START Data shown

-- ==== Sys2Proof/Machine/Text.lean ====
section
/-! DEFINITION. Text ingress, the ligature engines, stage queues and vocabularies (R55 to R69). -/

namespace Sys2Proof.Machine

/-! ### Well-formed UTF-8 -/

/-- The bytes that a lead byte asks for; 0 where it leads nothing. -/
def utf8Need (b : Byte) : Nat :=
  let v := b.toNat
  if v < 0x80 then 1 else if v < 0xC2 then 0 else if v < 0xE0 then 2 else if v < 0xF0 then 3 else if v < 0xF5 then 4 else 0

/-- The range of the second byte that a lead allows. -/
def utf8Second (lead b : Byte) : Bool :=
  let v := b.toNat
  let lo := if lead = 0xE0 then 0xA0 else if lead = 0xF0 then 0x90 else 0x80
  let hi := if lead = 0xED then 0x9F else if lead = 0xF4 then 0x8F else 0xBF
  decide (lo ≤ v) && decide (v ≤ hi)

def utf8Tail (b : Byte) : Bool := decide (0x80 ≤ b.toNat) && decide (b.toNat ≤ 0xBF)

/-- The bytes lie at the start of a well-formed sequence. -/
def utf8Start : List Byte → Bool
  | [] => true
  | [l] => utf8Need l != 0
  | l :: c :: rest => decide (rest.length + 2 ≤ utf8Need l) && utf8Second l c && rest.all utf8Tail

/-- The bytes are a proper part of a well-formed sequence, from its start (R271). -/
def utf8Proper (l : List Byte) : Bool :=
  match l with
  | [] => false
  | b :: _ => utf8Start l && decide (l.length < utf8Need b)

/-- Takes one byte behind the bytes of an unfinished sequence: what is unfinished then, and the ill-formed bytes found. -/
def utf8Step (part : List Byte) (b : Byte) : List Byte × Nat :=
  let l := part ++ [b]
  if utf8Start l then (if utf8Proper l then l else [], 0)
  else if utf8Need b = 0 then ([], part.length + 1)
  else if utf8Proper [b] then ([b], part.length) else ([], part.length)

def utf8Scan (part : List Byte) : List Byte → Nat → List Byte × Nat
  | [], n => (part, n)
  | b :: rest, n => utf8Scan (utf8Step part b).1 rest (n + (utf8Step part b).2)

/-! ### Vocabulary objects (R67) -/

/-- A vocabulary as its object holds it (Table 5.5). -/
structure Vocab where
  tokens   : Nat
  k        : Nat
  cls      : List Nat
  split    : Nat
  bytemap  : List Nat
  specials : List (List Byte × Nat)
  slots    : List Nat
  deriving DecidableEq, Repr

/-- Offset i of a header: class table, split matrix, byte map, special table, merge table. -/
def vocabOffset (h i : Nat) : Nat := bits h (128 + 32 * i) 32

/-- The limits of a header. -/
def vocabHeaderOk (h : Nat) : Bool :=
  bits h 0 32 == 0x56434F42 && decide (1 ≤ bits h 32 32) && decide (bits h 32 32 ≤ 262144) && decide (bits h 64 32 ≤ 262143) &&
  decide (bits h 96 16 ≤ 1024) && decide (1 ≤ bits h 112 8) && decide (bits h 112 8 ≤ 20) && bits h 120 8 == 0 && bits h 288 224 == 0 &&
  (List.range 5).all fun i => vocabOffset h i % 64 == 0

/-- Entry i of a table of n-byte entries. -/
def tableEntry (b : List Byte) (n i : Nat) : List Byte := (b.drop (n * i)).take n

/-- A vocabulary from its header and its five tables. -/
def vocabOf (h : Nat) (cls split bm sp mt : List Byte) : Vocab :=
  { tokens := bits h 32 32, k := bits h 112 8
    cls := cls.map BitVec.toNat
    split := leNat split
    bytemap := (List.range 256).map fun i => leNat (tableEntry bm 4 i) % 2 ^ 18
    specials := (List.range (bits h 96 16)).map fun i =>
      let e := tableEntry sp 72 i
      let w := leNat (e.drop 64)
      (e.take (min 64 (bits w 0 16)), bits w 16 18)
    slots := (List.range (2 ^ bits h 112 8)).map fun i => leNat (tableEntry mt 16 i) }

/-- The lengths of the special strings lie in 1 to 64. -/
def specialLengthsOk (h : Nat) (sp : List Byte) : Bool :=
  (List.range (bits h 96 16)).all fun i =>
    let n := bits (leNat ((tableEntry sp 72 i).drop 64)) 0 16
    decide (1 ≤ n) && decide (n ≤ 64)

/-- A list holds no value twice. -/
def distinct {α : Type} [DecidableEq α] : List α → Bool
  | [] => true
  | x :: xs => !xs.contains x && distinct xs

/-- The limits on what the tables hold (R67, R68). -/
def Vocab.ok (v : Vocab) : Bool :=
  let valid := v.slots.filter fun e => e.testBit 127
  v.cls.all (fun c => decide (c < 16)) && v.bytemap.all (fun t => decide (t < v.tokens)) &&
  v.specials.all (fun x => decide (x.2 < v.tokens)) && distinct (v.specials.map Prod.fst) &&
  valid.all (fun e => decide (bits e 0 18 < v.tokens) && decide (bits e 18 18 < v.tokens) && decide (bits e 36 18 < v.tokens)) &&
  distinct (valid.map fun e => bits e 64 18)
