/-- The descriptor as software reads it (Table 19.1). -/
def Ring.image (r : Ring) : BitVec 512 :=
  r.session ++ r.app ++ r.rel ++ r.vp ++ r.emit ++ r.ign ++ r.asid ++ r.flow ++ r.vocab ++ r.model ++ r.rtab ++ (0 : BitVec 168) ++
    r.scribe ++ (0 : BitVec 12) ++ BitVec.ofBool r.closed ++ BitVec.ofBool r.veto ++ BitVec.ofBool r.notice ++ BitVec.ofBool r.en

/-- Writes the RW fields other than EN. -/
def Ring.setFields (r : Ring) (v : BitVec 512) : Ring :=
  { r with session := v.extractLsb' 448 64, asid := v.extractLsb' 272 16, flow := v.extractLsb' 256 16, vocab := v.extractLsb' 250 6
           model := v.extractLsb' 234 16, rtab := v.extractLsb' 188 46, scribe := v.extractLsb' 16 4, notice := v.getLsbD 1 }

/-- EN goes from 0 to 1. -/
def Ring.enable (r : Ring) : Ring :=
  { r with en := true, app := 0, rel := 0, vp := 0, emit := 0, ign := 0, veto := false, closed := false
           entries := [], held := [], sent := 0, ended := false }

/-- A frame that a ring sends, at the reply bytes sent before it (R271). -/
def Ring.frame (r : Ring) (kind : Nat) (payload : List Byte) : OutFrame :=
  { flow := some r.flow, kind := BitVec.ofNat 8 kind, eot := kind == 4, model := r.model, vocab := r.vocab.zeroExtend 16
    session := r.session, offset := BitVec.ofNat 32 r.sent, payload := payload }

def State.sendRing (s : State) (k kind : Nat) (payload : List Byte) : State :=
  let r := s.ring k
  (s.onHub fun h => h.send (r.frame kind payload)).setRing k (if kind = 3 then { r with sent := r.sent + payload.length } else r)

/-- The end frame of a ring. -/
def State.sendEnd (s : State) (k status : Nat) : State :=
  s.sendRing k 4 (leBytes 8 (status + (s.ring k).emit.toNat * 2 ^ 32))

/-- EN is cleared (R261): every BLAPP or BLREAD that waits on the ring traps at once. -/
def State.disableRing (s : State) (k : Nat) : State :=
  let r := s.ring k
  let s := if r.closed then s else s.sendEnd k 4
  (s.setRing k { s.ring k with en := false, entries := [], held := [] }).trapWaiters (.ring k) Cause.blotter fun _ => true

/-- A write of the descriptor's words: `v` holds the words as written, and the other words as they stand. -/
def State.writeRing (s : State) (k : Nat) (v : BitVec 512) : State :=
  let r := s.ring k
  if r.en then (if v.getLsbD 0 then s else s.disableRing k)
  else s.setRing k (if v.getLsbD 0 then (r.setFields v).enable else r.setFields v)

/-- BLOTTER_RING_ENABLE: ring `req.ring` is written with the descriptor `req.block` and EN = 1. -/
def execBlotterRingEnable (s : State) : Host.Outcome State Fault Refusal := .next (s.writeRing s.req.ring.val (s.req.block ||| 1))

/-- BLOTTER_RING_DISABLE: EN of ring `req.ring` is written with 0. -/
def execBlotterRingDisable (s : State) : Host.Outcome State Fault Refusal :=
  .next (s.writeRing s.req.ring.val ((s.ring s.req.ring.val).image &&& ~~~ 1))

/-! ### Blotter instructions (R262 to R267) -/

/-- Checks 1 and 2 of R263: the ring number. -/
def ownRing (o : HT16R) : Act Nat := do
  let k := (← reg o.a).toNat
  let s ← get
  trapIf (decide (8191 < k) || !(s.ring k).en) Cause.blotter
  trapIf ((s.ring k).asid != s.cur.asid) Cause.violation
  return k

/-- The operand of BLAPP sets a bit that Table 19.3 marks zero, or combines END, CANCEL and TOKEN wrongly (R263). -/
def entryBad (w : BitVec 64) : Bool :=
  let v := w.toNat
  bits v 35 29 != 0 || bits v 18 14 != 0 || (!w.getLsbD 32 && w.getLsbD 34) || (w.getLsbD 32 && bits v 0 18 != 0)

/-- The entry word of a position (Table 19.3), ACK zero. -/
def BlEntry.word (e : BlEntry) : BitVec 64 :=
  BitVec.ofNat 64 (e.cancel.toNat * 2 ^ 34 + e.fin.toNat * 2 ^ 32 + e.token.toNat)

def Ring.entry (r : Ring) (p : Nat) : BlEntry := tget ⟨0, false, false⟩ r.entries (p % 256)

def execBlapp (o : HT16R) (s : State) : Host.Outcome State Fault Refusal :=
  finish (do
    let k ← ownRing o
    let w ← reg o.b
    let r := (← get).ring k
    trapIf (r.closed || entryBad w) Cause.blotter
    awaits (.ring k)
    waitFor (decide ((r.app - r.emit).toNat < 256) || r.veto)
    if r.veto && !w.getLsbD 33 then setReg o.d (BitVec.ofNat 64 (2 ^ 63 + r.vp.toNat))
    else
      let e : BlEntry := ⟨w.truncate 18, w.getLsbD 32, w.getLsbD 34⟩
      modRing k fun r => { r with veto := false, entries := tput r.entries (r.app.toNat % 256) e, app := r.app + 1 }
      setReg o.d (r.app.zeroExtend 64)) s

/-- The status form of BLREAD (R265). -/
def Ring.status (r : Ring) (sel : Nat) : BitVec 64 :=
  match sel with
  | 0 => BitVec.ofNat 64 (r.veto.toNat * 2 ^ 63 + r.app.toNat)
  | 1 => r.rel.zeroExtend 64
  | 2 => r.vp.zeroExtend 64
  | _ => r.emit.zeroExtend 64

def execBlread (o : HT16R) (s : State) : Host.Outcome State Fault Refusal :=
  finish (do
    let k ← ownRing o
    let w ← reg o.b
    let r := (← get).ring k
    if w.getLsbD 63 then
      trapIf (bits w.toNat 2 61 != 0) Cause.blotter
      setReg o.d (r.status (bits w.toNat 0 2))
    else
      trapIf (bits w.toNat 32 31 != 0) Cause.blotter
      let p := w.toNat
      awaits (.ring k)
      waitFor (decide (p < r.app.toNat) || decide (p < r.rel.toNat))
      setReg o.d (if p < r.rel.toNat then -1 else (r.entry p).word)) s

/-- A release or veto that is ignored. -/
def ignoreAt (o : HT16R) (k : Nat) (code : BitVec 64) : Act Unit := do
  modRing k fun r => { r with ign := r.ign + 1 }
  modify fun s => s.countHub 0x32 1
  setReg o.d code

/-- Positions lo to hi − 1 hold an end entry. -/
def Ring.endIn (r : Ring) (lo hi : Nat) : Bool := (List.range (hi - lo)).any fun i => (r.entry (lo + i)).fin

def execBlrel (o : HT16R) (s : State) : Host.Outcome State Fault Refusal :=
  finish (do
    let k ← ownRing o
    let w ← reg o.b
    let n := w.toNat
    trapIf (bits n 32 32 != 0) Cause.blotter
    let r := (← get).ring k
    if decide (n ≤ r.rel.toNat) || decide (r.app.toNat < n) || (r.veto && decide (r.vp.toNat < n)) then ignoreAt o k 0
    else
      modRing k fun r => { r with rel := w.truncate 32, closed := r.closed || r.endIn r.rel.toNat n }
      setReg o.d 1) s

def execBlveto (o : HT16R) (s : State) : Host.Outcome State Fault Refusal :=
  finish (do
    let k ← ownRing o
    let w ← reg o.b
    let n := w.toNat
    trapIf (bits n 32 32 != 0) Cause.blotter
    let r := (← get).ring k
    if decide (n < r.rel.toNat) || decide (r.app.toNat < n) || (r.veto && decide (r.vp.toNat ≤ n)) then ignoreAt o k (-1)
    else
      let gone := r.app.toNat - n
      modRing k fun r => { r with app := w.truncate 32, vp := w.truncate 32, veto := true
                                  entries := (List.range gone).foldl (fun t i => tdel ((n + i) % 256) t) r.entries }
      setReg o.d (BitVec.ofNat 64 gone)
      if r.notice then modify fun s => s.sendRing k 5 (leBytes 8 (n + gone * 2 ^ 32)) else pure ()) s

/-! ### The scribe (R270, R271) -/

/-- The replacement bytes. -/
def replacement : List Byte := [0xEF, 0xBF, 0xBD]

/-- The longest suffix of 1 to 3 bytes that is a proper part of a well-formed sequence: its length, 0 for none. -/
def heldSuffix (l : List Byte) : Nat :=
  match [3, 2, 1].find? fun k => decide (k ≤ l.length) && utf8Proper (l.drop (l.length - k)) with
  | some k => k
  | none => 0

/-- A checked read at exit (R113): none when a sector fails. -/
def exitRead (pa n : Nat) : Act (Option (List Byte)) := do
  if n = 0 then return some []
  else match ← tryAct (readPa none pa n 0) with
    | .ok b => return some b
    | .error _ => return none

/-- The bytes of a token (R270): none when a sector fails its check at exit. -/
def renderToken (r : Ring) (tok : Nat) : Act (Option (List Byte)) := do
  let base := r.rtab.toNat * 64
  let bad : Act (Option (List Byte)) := do
    modify fun s => s.countHub 0x33 1
    return some replacement
  match ← exitRead base 16 with
  | none => return none
  | some h =>
    let v := leNat h
    let pool := bits v 64 64
    let count := if bits v 0 32 = 0x52444E52 ∧ pool % 64 = 0 then bits v 32 32 else 0
    if count ≤ tok then bad
    else match ← exitRead (base + 64 + 8 * tok) 8 with
      | none => return none
      | some e =>
        let w := leNat e
        if bits w 40 24 != 0 then bad else exitRead (base + pool + bits w 0 32) (bits w 32 8)

/-- Emits the positions EMIT to REL − 1 in order: the bytes ready to be sent, and the status of the end frame that follows them.
The fuel is the number of entries. -/
def emitAll (k : Nat) : (fuel : Nat) → List Byte → Act (List Byte × Option Nat)
  | 0, buf => return (buf, none)
  | fuel + 1, buf => do
    let r := (← get).ring k
    if r.rel.toNat ≤ r.emit.toNat then return (buf, none)
    else
      let e := r.entry r.emit.toNat
      if e.fin then
        modRing k fun r => { r with emit := r.emit + 1, held := [], entries := tdel (r.emit.toNat % 256) r.entries }
        return (buf ++ (if r.held.isEmpty then [] else replacement), some (if e.cancel then 4 else 0))
      else match ← renderToken r e.token.toNat with
        | none => return (buf, some 5)
        | some b =>
          let l := r.held ++ b
          let n := l.length - heldSuffix l
          modRing k fun r => { r with emit := r.emit + 1, held := l.drop n, entries := tdel (r.emit.toNat % 256) r.entries }
          emitAll k fuel (buf ++ l.take n)

/-- Reply frames of up to 8,192 bytes. -/
def replies (k : Nat) : (fuel : Nat) → List Byte → State → State
  | 0, _, s => s
  | fuel + 1, b, s => if b.isEmpty then s else replies k fuel (b.drop 8192) (s.sendRing k 3 (b.take 8192))

/-- Closes a ring's answer with an end frame. -/
def State.endRing (s : State) (k status : Nat) : State :=
  let s := s.sendEnd k status
  s.setRing k { s.ring k with closed := true, ended := true }

/-- SCRIBE_EMIT, for ring `req.ring`: every released position, in frames. A sector that fails ends the answer with status 5 and a
record for the session server. -/
def execScribeEmit (s : State) : Host.Outcome State Fault Refusal :=
  let k := s.req.ring.val
  engineStep 2 (s.ring k).scribe.toNat .scribeEmit (do
    let r := (← get).ring k
    if !r.en || r.ended then pure ()
    else
      let (b, fin) ← emitAll k 256 []
      modify (replies k (b.length / 8192 + 1) b)
      match fin with
      | none => pure ()
      | some st =>
        modify fun s => s.endRing k st
        if st = 5 then modHub fun h => { h with scribeReports := h.scribeReports ++ [(k, 5)] } else pure ()) s

/-- OP 6 on a scribe engine (R340): the ring is closed with an end frame of status "refused". -/
def State.dropScribe (s : State) (r : Request) : State := s.endRing r.ring.val 2

/-! ### Stencil contexts and objects (R272, R273) -/

def State.ctx (s : State) (n : Nat) : StencilCtx := tget {} s.hub.ctxs n
def State.setCtx (s : State) (n : Nat) (c : StencilCtx) : State := s.onHub fun h => { h with ctxs := tput h.ctxs n c }

/-- The engine of a context. -/
def stencilEngine (n : Nat) : Nat := n / 1024

/-- A write of a context control word. -/
def State.writeCtx (s : State) (n : Nat) (v : BitVec 64) : State :=
  s.setCtx n { s.ctx n with owner := v.truncate 16, limit := v.extractLsb' 16 7 }

/-- STENCIL_CONTEXT_CONTROL: the control word of context `req.ctx` is written with `req.value`. -/
def execStencilContextControl (s : State) : Host.Outcome State Fault Refusal := .next (s.writeCtx s.req.ctx.val s.req.value)

/-- LIMIT as the engine reads it. -/
def StencilCtx.bound (c : StencilCtx) : Nat := min c.limit.toNat 64

/-- The chunks of a state's mask. -/
def StencilObj.chunks (o : StencilObj) : Nat := (o.tokens + 511) / 512

/-- Reads a part of an object. -/
def StencilObj.read (o : StencilObj) (off n : Nat) : Act Nat := do
  return leNat (← hubRead o.asid (o.va + BitVec.ofNat 64 off) n)

/-- Checks 1 and 2 of R274: the context number. -/
def ownCtx (r : Fin 32) : Act Nat := do
  let n := (← reg r).toNat
  trapIf (decide (4095 < n)) Cause.stencil
  let s ← get
  trapIf ((s.ctx n).owner != s.cur.asid) Cause.violation
  return n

END Data shown

### [Work to be completed]
Only the lines above from the line containing "a header. -/" through the line containing "five tables. -/" should be retyped, exactly and with both ends included.

### [Reply to the task]
/-- The limits of a header. -/
def vocabHeaderOk (h : Nat) : Bool :=
  bits h 0 32 == 0x56434F42 && decide (1 ≤ bits h 32 32) && decide (bits h 32 32 ≤ 262144) && decide (bits h 64 32 ≤ 262143) &&
  decide (bits h 96 16 ≤ 1024) && decide (1 ≤ bits h 112 8) && decide (bits h 112 8 ≤ 20) && bits h 120 8 == 0 && bits h 288 224 == 0 &&
  (List.range 5).all fun i => vocabOffset h i % 64 == 0

/-- Entry i of a table of n-byte entries. -/
def tableEntry (b : List Byte) (n i : Nat) : List Byte := (b.drop (n * i)).take n

/-- A vocabulary from its header and its five tables. -/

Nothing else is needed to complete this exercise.